The Commission's finding that these types of activities constitute an abuse of dominance comes, in principle, as no great surprise and, in particular, reflects well-established European Court case law relating to loyalty inducing rebates and regulatory concern as to their market foreclosing effects. It serves as a reminder to potentially dominant companies that they should carefully assess their marketing strategies and their rebate/discount schemes to ensure that they are beyond reproach from the competition angle (or risk the imposition of increasingly heavy fines). This is particularly so in the technological sector where competition authorities often take a narrow approach to market definition and where patents and other intellectual property rights are often in play.

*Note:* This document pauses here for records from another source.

-- ==== Sys2Proof/Machine/MaskedValue.lean ====
section
/-! DEFINITION. The masked value family (40_masked_value.md): NEW (R81 to R88), FROM_U32 (R89 to R96),
INTO_INNER (R97 to R104). -/

namespace Sys2Proof.Machine

/-- The result of NEW: `maskw(bits, trunc_storage(value))` (R81). Port bits at and above the storage width are ignored. -/
def newValue (w : Width) (value : BitVec 32) : BitVec 32 :=
  maskw w (truncStorage w value)

/-- The result of FROM_U32: narrow to the storage width, truncating, then mask (R89). -/
def fromU32Value (w : Width) (value : BitVec 32) : BitVec 32 :=
  let narrowed := truncStorage w value
  maskw w narrowed

/-- The result of INTO_INNER: the operand masked again (R97). -/
def intoInnerValue (w : Width) (value : BitVec 32) : BitVec 32 :=
  maskw w value

/-- NEW at any width: no access, no failure (R81). -/
def maskNew (w : Width) (value : BitVec 32) (s : State) : Result :=
  .next (s.respond (okResponse (newValue w value) 0))

/-- FROM_U32 at any width: no access, no failure (R89). -/
def maskFromU32 (w : Width) (value : BitVec 32) (s : State) : Result :=
  .next (s.respond (okResponse (fromU32Value w value) 0))

/-- INTO_INNER at any width: no access, no failure (R97). -/
def maskIntoInner (w : Width) (value : BitVec 32) (s : State) : Result :=
  .next (s.respond (okResponse (intoInnerValue w value) 0))

/-- NEW.1 (R82). -/
def execNew1 (value : BitVec 32) (s : State) : Result :=
  maskNew .w1 value s

/-- NEW.2 (R83). -/
def execNew2 (value : BitVec 32) (s : State) : Result :=
  maskNew .w2 value s

/-- NEW.4 (R84). -/
def execNew4 (value : BitVec 32) (s : State) : Result :=
  maskNew .w4 value s

/-- NEW.8 (R85). -/
def execNew8 (value : BitVec 32) (s : State) : Result :=
  maskNew .w8 value s

/-- NEW.16 (R86). -/
def execNew16 (value : BitVec 32) (s : State) : Result :=
  maskNew .w16 value s

/-- NEW.24 (R87). -/
def execNew24 (value : BitVec 32) (s : State) : Result :=
  maskNew .w24 value s

/-- NEW.32 (R88). -/
def execNew32 (value : BitVec 32) (s : State) : Result :=
  maskNew .w32 value s

/-- FROM_U32.1 (R90). -/
def execFromU32w1 (value : BitVec 32) (s : State) : Result :=
  maskFromU32 .w1 value s

/-- FROM_U32.2 (R91). -/
def execFromU32w2 (value : BitVec 32) (s : State) : Result :=
  maskFromU32 .w2 value s

/-- FROM_U32.4 (R92). -/
def execFromU32w4 (value : BitVec 32) (s : State) : Result :=
  maskFromU32 .w4 value s

/-- FROM_U32.8 (R93). -/
def execFromU32w8 (value : BitVec 32) (s : State) : Result :=
  maskFromU32 .w8 value s

/-- FROM_U32.16 (R94). -/
def execFromU32w16 (value : BitVec 32) (s : State) : Result :=
  maskFromU32 .w16 value s

/-- FROM_U32.24 (R95). -/
def execFromU32w24 (value : BitVec 32) (s : State) : Result :=
  maskFromU32 .w24 value s

/-- FROM_U32.32 (R96). -/
def execFromU32w32 (value : BitVec 32) (s : State) : Result :=
  maskFromU32 .w32 value s

/-- INTO_INNER.1 (R98). -/
def execIntoInner1 (value : BitVec 32) (s : State) : Result :=
  maskIntoInner .w1 value s

/-- INTO_INNER.2 (R99). -/
def execIntoInner2 (value : BitVec 32) (s : State) : Result :=
  maskIntoInner .w2 value s

/-- INTO_INNER.4 (R100). -/
def execIntoInner4 (value : BitVec 32) (s : State) : Result :=
  maskIntoInner .w4 value s

/-- INTO_INNER.8 (R101). -/
def execIntoInner8 (value : BitVec 32) (s : State) : Result :=
  maskIntoInner .w8 value s

/-- INTO_INNER.16 (R102). -/
def execIntoInner16 (value : BitVec 32) (s : State) : Result :=
  maskIntoInner .w16 value s

/-- INTO_INNER.24 (R103). -/
def execIntoInner24 (value : BitVec 32) (s : State) : Result :=
  maskIntoInner .w24 value s

/-- INTO_INNER.32 (R104). -/
def execIntoInner32 (value : BitVec 32) (s : State) : Result :=
  maskIntoInner .w32 value s

end Sys2Proof.Machine
end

A Patchwork of Regulatory Enforcement

The Commission's investigation stemmed from a series of complaints made to it and the EU national competition authorities by AMD over a four-year period. This illustrates that, while it can take a large degree of effort and persistence to get off the ground, regulatory investigations by the Commission offer the complainant the great advantage of a pan-European decision with fairly minimal costs compared with court action. Another great benefit is the wide investigative powers that the Commission has, particularly its ability to carry out unannounced "dawn raids" at a company's premises. Indeed, the Commission has indicated that it obtained proof of many of the infringements from, amongst other things, emails obtained at an on-site visit to Intel's premises.

Outside the EU, AMD has also secured beneficial regulatory decisions in both Japan and South Korea. Interesting now will be the attitude of the US competition authorities that have traditionally adopted a more lenient attitude towards dominance than that in the EU. The Obama administration has a stated intention of aggressively pursuing abuses of dominance and it remains to be seen how this feeds into the FTC's investigation into Intel that was opened in June 2008.

Next Steps?

Intel has signalled that it will appeal the Commission's decision to the courts. A great deal of argument can be expected on the Commission's approach to market definition/dominance as well as on the foreclosing effect of the practices in question. In the meantime, Intel has indicated that it will seek to comply with the Commission's decision as the appeal process runs its course.